Meski sempat mengalami insiden tabrakan dan vandalisme beberapa kali, Sri Lelawangsa tetap menjadi pilihan utama transportasi murah dan efisien bagi masyarakat Medan-Binjai. Salah satu tantangan utama layanan ini adalah persaingan dengan angkutan darat lain serta perlunya peremajaan armada secara berkelanjutan.


KRD Sri Lelawangsa menjadi simbol komitmen PT KAI Divre I Sumatera Utara dalam menyediakan transportasi publik yang terjangkau bagi masyarakat urban di Sumatera Utara.
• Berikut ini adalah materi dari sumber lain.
-- ==== Sys2Proof/Laws/FootChanOps.lean ====
section
/-! SUPPORT. What the operations of Machine/ChanOps.lean may write, and that they leave everything else as it was. -/

namespace Sys2Proof.Laws

open Sys2Proof.Machine

def foot_modChan : List Spot := [.p .chan]

@[simp] theorem it_modChan {iq : Item} (s : State) (f : ChannelState → ChannelState) (hq : iq.off foot_modChan = true) : itm iq (State.modChan s f) = itm iq s := by
  delta foot_modChan at hq
  simp [hq, State.modChan]

def foot_modLane : List Spot := spots [foot_modChan] []

@[simp] theorem it_modLane {iq : Item} (s : State) (f : Nat) (g : LaneX → LaneX) (hq : iq.off foot_modLane = true) : itm iq (State.modLane s f g) = itm iq s := by
  delta foot_modLane at hq
  simp only [off_spots, off_cons_cons, off_nil, List.all_cons, List.all_nil, Bool.and_true, Bool.and_eq_true] at hq
  simp [hq, State.modLane]

def foot_modBeam : List Spot := spots [foot_modLane] []

@[simp] theorem it_modBeam {iq : Item} (s : State) (f b : Nat) (g : BeamX → BeamX) (hq : iq.off foot_modBeam = true) : itm iq (State.modBeam s f b g) = itm iq s := by
  delta foot_modBeam at hq
  simp only [off_spots, off_cons_cons, off_nil, List.all_cons, List.all_nil, Bool.and_true, Bool.and_eq_true] at hq
  simp [hq, State.modBeam]

def foot_modDisc : List Spot := spots [foot_modChan] []

@[simp] theorem it_modDisc {iq : Item} (s : State) (n : Nat) (f : DiscX → DiscX) (hq : iq.off foot_modDisc = true) : itm iq (State.modDisc s n f) = itm iq s := by
  delta foot_modDisc at hq
  simp only [off_spots, off_cons_cons, off_nil, List.all_cons, List.all_nil, Bool.and_true, Bool.and_eq_true] at hq
  simp [hq, State.modDisc]

def foot_setDelta : List Spot := spots [foot_modBeam] [.f .FIRN_BEAM_RATE]

@[simp] theorem it_setDelta {iq : Item} (s : State) (f b : Nat) (delta : Int) (hq : iq.off foot_setDelta = true) : itm iq (State.setDelta s f b delta) = itm iq s := by
  delta foot_setDelta at hq
  simp only [off_spots, off_cons_cons, off_nil, List.all_cons, List.all_nil, Bool.and_true, Bool.and_eq_true] at hq
  simp [hq, State.setDelta]

def foot_startBeams : List Spot := spots [foot_sendMgmt, foot_modLane, foot_modBeam, foot_setDelta] [.f .FIRN_BEAM_TSTATE, .f .FIRN_AGC_GAIN]

@[simp] theorem it_startBeams {iq : Item} (s : State) (f n : Nat) (hq : iq.off foot_startBeams = true) : itm iq (State.startBeams s f n) = itm iq s := by
  delta foot_startBeams at hq
  simp only [off_spots, off_cons_cons, off_nil, List.all_cons, List.all_nil, Bool.and_true, Bool.and_eq_true] at hq
  simp [hq, State.startBeams]

def foot_enterSearch : List Spot := spots [foot_modBeam, foot_setDelta] [.f .FIRN_EVENT_LOCK_LOST, .f .FIRN_BEAM_TSTATE]

@[simp] theorem it_enterSearch {iq : Item} (s : State) (f b : Nat) (hq : iq.off foot_enterSearch = true) : itm iq (State.enterSearch s f b) = itm iq s := by
  delta foot_enterSearch at hq
  simp only [off_spots, off_cons_cons, off_nil, List.all_cons, List.all_nil, Bool.and_true, Bool.and_eq_true] at hq
  simp [hq, State.enterSearch]

def foot_searchAgain : List Spot := spots [foot_modBeam, foot_enterSearch] []

@[simp] theorem it_searchAgain {iq : Item} (s : State) (f : Nat) (hq : iq.off foot_searchAgain = true) : itm iq (State.searchAgain s f) = itm iq s := by
  delta foot_searchAgain at hq
  simp only [off_spots, off_cons_cons, off_nil, List.all_cons, List.all_nil, Bool.and_true, Bool.and_eq_true] at hq
  simp [hq, State.searchAgain]

def foot_feedForward : List Spot := spots [foot_setDelta] []

@[simp] theorem it_feedForward {iq : Item} (s : State) (n : Nat) (old new : Int) (hq : iq.off foot_feedForward = true) : itm iq (State.feedForward s n old new) = itm iq s := by
  delta foot_feedForward at hq
  simp only [off_spots, off_cons_cons, off_nil, List.all_cons, List.all_nil, Bool.and_true, Bool.and_eq_true] at hq
  unfold State.feedForward
  split
  · rfl
  · split
    · rfl
    · rw [it_forEach]
      intro t g
      rw [it_forEach]
      intro u b
      split <;> simp [hq]

def foot_headLeaves : List Spot := spots [foot_modLane] []

@[simp] theorem it_headLeaves {iq : Item} (s : State) (n : Nat) (hq : iq.off foot_headLeaves = true) : itm iq (State.headLeaves s n) = itm iq s := by
  delta foot_headLeaves at hq
  simp only [off_spots, off_cons_cons, off_nil, List.all_cons, List.all_nil, Bool.and_true, Bool.and_eq_true] at hq
  simp only [State.headLeaves]
  (repeat' split) <;> simp [hq]

def foot_presetTaps : List Spot := [.r .FIRN_TAP]

@[simp] theorem it_presetTaps {iq : Item} (s : State) (f : Nat) (hq : iq.off foot_presetTaps = true) : itm iq (State.presetTaps s f) = itm iq s := by
  delta foot_presetTaps at hq
  simp [hq, State.presetTaps]

def foot_loadTaps : List Spot := spots [foot_presetTaps] [.r .FIRN_TAP]

@[simp] theorem it_loadTaps {iq : Item} (s : State) (f n : Nat) (hq : iq.off foot_loadTaps = true) : itm iq (State.loadTaps s f n) = itm iq s := by
  delta foot_loadTaps at hq
  simp only [off_spots, off_cons_cons, off_nil, List.all_cons, List.all_nil, Bool.and_true, Bool.and_eq_true] at hq
  simp only [State.loadTaps]
  (repeat' split) <;> simp [hq]

def foot_bindLane : List Spot := spots [foot_wantBurst, foot_modChan, foot_modLane, foot_startBeams, foot_loadTaps] [.f .FIRN_STATUS_LSTATE, .f .FIRN_STATUS_VALID,
  .f .FIRN_STATUS_MN, .f .FIRN_STATUS_BD, .f .MECH_SERVO_LANE_VALID, .f .MECH_SERVO_LANE]

@[simp] theorem it_bindLane {iq : Item} (s : State) (f n : Nat) (own : Bool) (hq : iq.off foot_bindLane = true) : itm iq (State.bindLane s f n own) = itm iq s := by
  delta foot_bindLane at hq
  simp only [off_spots, off_cons_cons, off_nil, List.all_cons, List.all_nil, Bool.and_true, Bool.and_eq_true] at hq
  simp [hq, State.bindLane]

def foot_storeTaps : List Spot := spots [foot_modChan] []

@[simp] theorem it_storeTaps {iq : Item} (s : State) (f n : Nat) (hq : iq.off foot_storeTaps = true) : itm iq (State.storeTaps s f n) = itm iq s := by
  delta foot_storeTaps at hq
  simp only [off_spots, off_cons_cons, off_nil, List.all_cons, List.all_nil, Bool.and_true, Bool.and_eq_true] at hq
  simp [hq, State.storeTaps]

def foot_freeLaneRegs : List Spot := spots [foot_modLane] [.f .FIRN_BEAM_TSTATE, .f .FIRN_STATUS_LSTATE, .f .FIRN_STATUS_VALID, .f .FIRN_STATUS_MN,
  .f .FIRN_STATUS_WRITE, .f .FIRN_STATUS_BD]

@[simp] theorem it_freeLaneRegs {iq : Item} (s : State) (f : Nat) (hq : iq.off foot_freeLaneRegs = true) : itm iq (State.freeLaneRegs s f) = itm iq s := by
  delta foot_freeLaneRegs at hq
  simp only [off_spots, off_cons_cons, off_nil, List.all_cons, List.all_nil, Bool.and_true, Bool.and_eq_true] at hq
  simp [hq, State.freeLaneRegs]

def foot_dropAssembling : List Spot := spots [foot_modChan] []

@[simp] theorem it_dropAssembling {iq : Item} (s : State) (f : Nat) (hq : iq.off foot_dropAssembling = true) : itm iq (State.dropAssembling s f) = itm iq s := by
  delta foot_dropAssembling at hq
  simp only [off_spots, off_cons_cons, off_nil, List.all_cons, List.all_nil, Bool.and_true, Bool.and_eq_true] at hq
  simp [hq, State.dropAssembling]

def foot_clearDecoder : List Spot := [.f .MOR_DEC_DSTATE, .f .MOR_DEC_LANE, .f .MOR_DEC_SET, .f .MOR_DEC_ITER, .f .MOR_DEC_RESUMED]

@[simp] theorem it_clearDecoder {iq : Item} (s : State) (d : Nat) (hq : iq.off foot_clearDecoder = true) : itm iq (State.clearDecoder s d) = itm iq s := by
  delta foot_clearDecoder at hq
  simp only [off_spots, off_cons_cons, off_nil, List.all_cons, List.all_nil, Bool.and_true, Bool.and_eq_true] at hq
  simp [hq, State.clearDecoder]

def foot_testDecoder : List Spot := spots [foot_requestTest, foot_clearDecoder] [.f .MOR_DEC_DSTATE]

@[simp] theorem it_testDecoder {iq : Item} (s : State) (d : Nat) (hq : iq.off foot_testDecoder = true) : itm iq (State.testDecoder s d) = itm iq s := by
  delta foot_testDecoder at hq
  simp only [off_spots, off_cons_cons, off_nil, List.all_cons, List.all_nil, Bool.and_true, Bool.and_eq_true] at hq
  simp [hq, State.testDecoder]

def foot_retireDecoder : List Spot := spots [foot_modChan, foot_clearDecoder] [.f .MOR_DEC_DSTATE, .f .MOR_EVENT_DEC_OOS]

@[simp] theorem it_retireDecoder {iq : Item} (s : State) (d : Nat) (hq : iq.off foot_retireDecoder = true) : itm iq (State.retireDecoder s d) = itm iq s := by
  delta foot_retireDecoder at hq
  simp only [off_spots, off_cons_cons, off_nil, List.all_cons, List.all_nil, Bool.and_true, Bool.and_eq_true] at hq
  simp [hq, State.retireDecoder]

def foot_decCmdDone : List Spot := [.f .MOR_DEC_CMD_STAT_BUSY, .f .MOR_DEC_CMD_STAT_RESULT]

@[simp] theorem it_decCmdDone {iq : Item} (s : State) (r : Nat) (hq : iq.off foot_decCmdDone = true) : itm iq (State.decCmdDone s r) = itm iq s := by
  delta foot_decCmdDone at hq
  simp only [off_spots, off_cons_cons, off_nil, List.all_cons, List.all_nil, Bool.and_true, Bool.and_eq_true] at hq
  simp [hq, State.decCmdDone]

def foot_idleDecoder : List Spot := spots [foot_clearDecoder, foot_testDecoder, foot_retireDecoder, foot_decCmdDone] [.f .MOR_DEC_DSTATE]

@[simp] theorem it_idleDecoder {iq : Item} (s : State) (d : Nat) (hq : iq.off foot_idleDecoder = true) : itm iq (State.idleDecoder s d) = itm iq s := by
  delta foot_idleDecoder at hq
  simp only [off_spots, off_cons_cons, off_nil, List.all_cons, List.all_nil, Bool.and_true, Bool.and_eq_true] at hq
  simp only [State.idleDecoder]
  (repeat' split) <;> simp [hq]

def foot_discardCws : List Spot := spots [foot_modChan, foot_idleDecoder] []

@[simp] theorem it_discardCws {iq : Item} (s : State) (n : Nat) (hq : iq.off foot_discardCws = true) : itm iq (State.discardCws s n) = itm iq s := by
  delta foot_discardCws at hq
  simp only [off_spots, off_cons_cons, off_nil, List.all_cons, List.all_nil, Bool.and_true, Bool.and_eq_true] at hq
  unfold State.discardCws
  rw [it_modChan _ _ (by simp [hq]), it_forEach]
  intro t w
  split <;> simp [hq]

def foot_endWrite : List Spot := spots [foot_modHost, foot_returnGrant, foot_turnBurst, foot_modLane, foot_modDisc, foot_searchAgain] [.f .FIRN_STATUS_WRITE]

@[simp] theorem it_endWrite {iq : Item} (s : State) (f : Nat) (hq : iq.off foot_endWrite = true) : itm iq (State.endWrite s f) = itm iq s := by
  delta foot_endWrite at hq
  simp only [off_spots, off_cons_cons, off_nil, List.all_cons, List.all_nil, Bool.and_true, Bool.and_eq_true] at hq
  simp [hq, State.endWrite]

def foot_releaseLane : List Spot := spots [foot_dropBursts, foot_modChan, foot_storeTaps, foot_freeLaneRegs, foot_dropAssembling, foot_endWrite] [.f .FIRN_LANE_STAT_RESULT,
  .f .FIRN_LANE_STAT_BUSY, .f .MECH_SERVO_LANE_VALID, .f .MECH_SERVO_LANE]

@[simp] theorem it_releaseLane {iq : Item} (s : State) (n : Nat) (store : Bool) (hq : iq.off foot_releaseLane = true) : itm iq (State.releaseLane s n store) = itm iq s := by
  delta foot_releaseLane at hq
  simp only [off_spots, off_cons_cons, off_nil, List.all_cons, List.all_nil, Bool.and_true, Bool.and_eq_true] at hq
  simp only [State.releaseLane]
  (repeat' split) <;> simp [hq]

def foot_clearMeas : List Spot := spots [foot_modBeam] []

@[simp] theorem it_clearMeas {iq : Item} (s : State) (f : Nat) (hq : iq.off foot_clearMeas = true) : itm iq (State.clearMeas s f) = itm iq s := by
  delta foot_clearMeas at hq
  simp only [off_spots, off_cons_cons, off_nil, List.all_cons, List.all_nil, Bool.and_true, Bool.and_eq_true] at hq
  simp [hq, State.clearMeas]

end Sys2Proof.Laws
end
Dengan rute Medan–Binjai yang tetap eksis hingga kini, kereta ini berperan penting mengatasi kemacetan dan mendukung aktivitas perekonomian setempat.





Timeline Perkembangan KRD Sri Lelawangsa


Tahun Peristiwa
6 Maret 2010         KRD Sri Lelawangsa resmi beroperasi.
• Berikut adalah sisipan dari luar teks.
-- ==== Sys2Proof/Laws/FootCirque.lean ====
section
/-! SUPPORT. What the operations of Machine/Cirque.lean may write, and that they leave everything else as it was. -/

namespace Sys2Proof.Laws

open Sys2Proof.Machine

def foot_putStage : List Spot := [.f .CIRQ_STAGE_DWORD]

@[simp] theorem it_putStage {iq : Item} (s : State) (r : List Nat) (hq : iq.off foot_putStage = true) : itm iq (State.putStage s r) = itm iq s := by
  delta foot_putStage at hq
  simp [hq, State.putStage]

def foot_coefDone : List Spot := [.f .CIRQ_COEF_CMD_TARGET, .f .CIRQ_COEF_CMD_LOOP, .f .CIRQ_COEF_CMD_ERR]

@[simp] theorem it_coefDone {iq : Item} (s : State) (target l err : Nat) (hq : iq.off foot_coefDone = true) : itm iq (State.coefDone s target l err) = itm iq s := by
  delta foot_coefDone at hq
  simp only [off_spots, off_cons_cons, off_nil, List.all_cons, List.all_nil, Bool.and_true, Bool.and_eq_true] at hq
  simp [hq, State.coefDone]

def foot_coefOp : List Spot := spots [foot_modSpin, foot_modLoop, foot_putStage, foot_coefDone] []

@[simp] theorem it_coefOp {iq : Item} (s : State) (op n l : Nat) (r : List Nat) (hq : iq.off foot_coefOp = true) : itm iq (State.coefOp s op n l r) = itm iq s := by
  delta foot_coefOp at hq
  simp only [off_spots, off_cons_cons, off_nil, List.all_cons, List.all_nil, Bool.and_true, Bool.and_eq_true] at hq
  simp only [State.coefOp]
  (repeat' split) <;> simp [hq]

def foot_coefCmd : List Spot := spots [foot_fin, foot_regCmd, foot_modCirq, foot_coefOp] [.f .CIRQ_COEF_CMD_TARGET, .f .CIRQ_COEF_CMD_LOOP, .f .CIRQ_COEF_CMD_BUSY]

theorem it_coefCmd {iq : Item} (s : State) (n op l : Nat) (r : List Nat) (hq : iq.off foot_coefCmd = true) : itOut iq (State.coefCmd s n op l r) s := by
  delta foot_coefCmd at hq
  simp only [off_spots, off_cons_cons, off_nil, List.all_cons, List.all_nil, Bool.and_true, Bool.and_eq_true] at hq
  unfold State.coefCmd
  refine it_regCmd _ _ (by simp [hq]) fun t => ?_
  (repeat' split) <;> simp [hq]

def foot_finishCoef : List Spot := spots [foot_modCirq, foot_coefOp] [.f .CIRQ_COEF_CMD_BUSY]

@[simp] theorem it_finishCoef {iq : Item} (s : State) (hq : iq.off foot_finishCoef = true) : itm iq (State.finishCoef s) = itm iq s := by
  delta foot_finishCoef at hq
  simp only [off_spots, off_cons_cons, off_nil, List.all_cons, List.all_nil, Bool.and_true, Bool.and_eq_true] at hq
  simp only [State.finishCoef]
  (repeat' split) <;> simp [hq]

def foot_exchange : List Spot := []

@[simp] theorem it_exchange {iq : Item} (s : State) (a b : Nat) (r : Reg) (h : iq.off [.r r] = true) (hq : iq.off foot_exchange = true) : itm iq (s.exchange a b r) = itm iq s := by
  
  simp [hq, State.exchange, h]

def foot_moveSlots : List Spot := spots [foot_logEntry, foot_modServo, foot_modCirq, foot_exchange] [.r .CIRQ_SLOT, .r .CIRQ_LSTAT, .r .CIRQ_ANGLE,
  .f .MECH_SERVO_CLUSTER, .f .CIRQ_LSTAT_HOLD_CNT, .f .CIRQ_EVENT_SWAP_ABANDON, .f .CIRQ_CNT_HANDOVERS, .f .CIRQ_STATUS_ROLE, .f .CIRQ_EVENT_HO_OUT,
  .f .CIRQ_EVENT_HO_IN, .r .CIRQ_INJ_CTRL, .r .CIRQ_INJ_AMP, .r .CIRQ_INJ_F0, .r .CIRQ_INJ_F1, .r .CIRQ_INJ_STEP, .r .CIRQ_INJ_STAT, .r .CIRQ_CAP_CTRL,
  .r .CIRQ_CAP_SEL, .r .CIRQ_CAP_LEN, .r .CIRQ_CAP_STAT, .r .CIRQ_CAP_TRIG_LO, .r .CIRQ_CAP_TRIG_HI, .r .CIRQ_CAP_PAGE]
2010–2019         Melayani rute Medan–Binjai, Medan–Belawan, Medan–Tebing Tinggi.
2019         Penghentian rute Medan–Belawan dan Medan–Tebing Tinggi. Tinggal rute                        Medan–Binjai.
2020         Mulai dilakukan penggantian armada dengan kereta ekonomi baru INKA,                            menggunakan sistem lokomotif tarik.
2024–2025         Masih beroperasi melayani rute Medan–Binjai, menjadi andalan masyarakat untuk                 transportasi harian.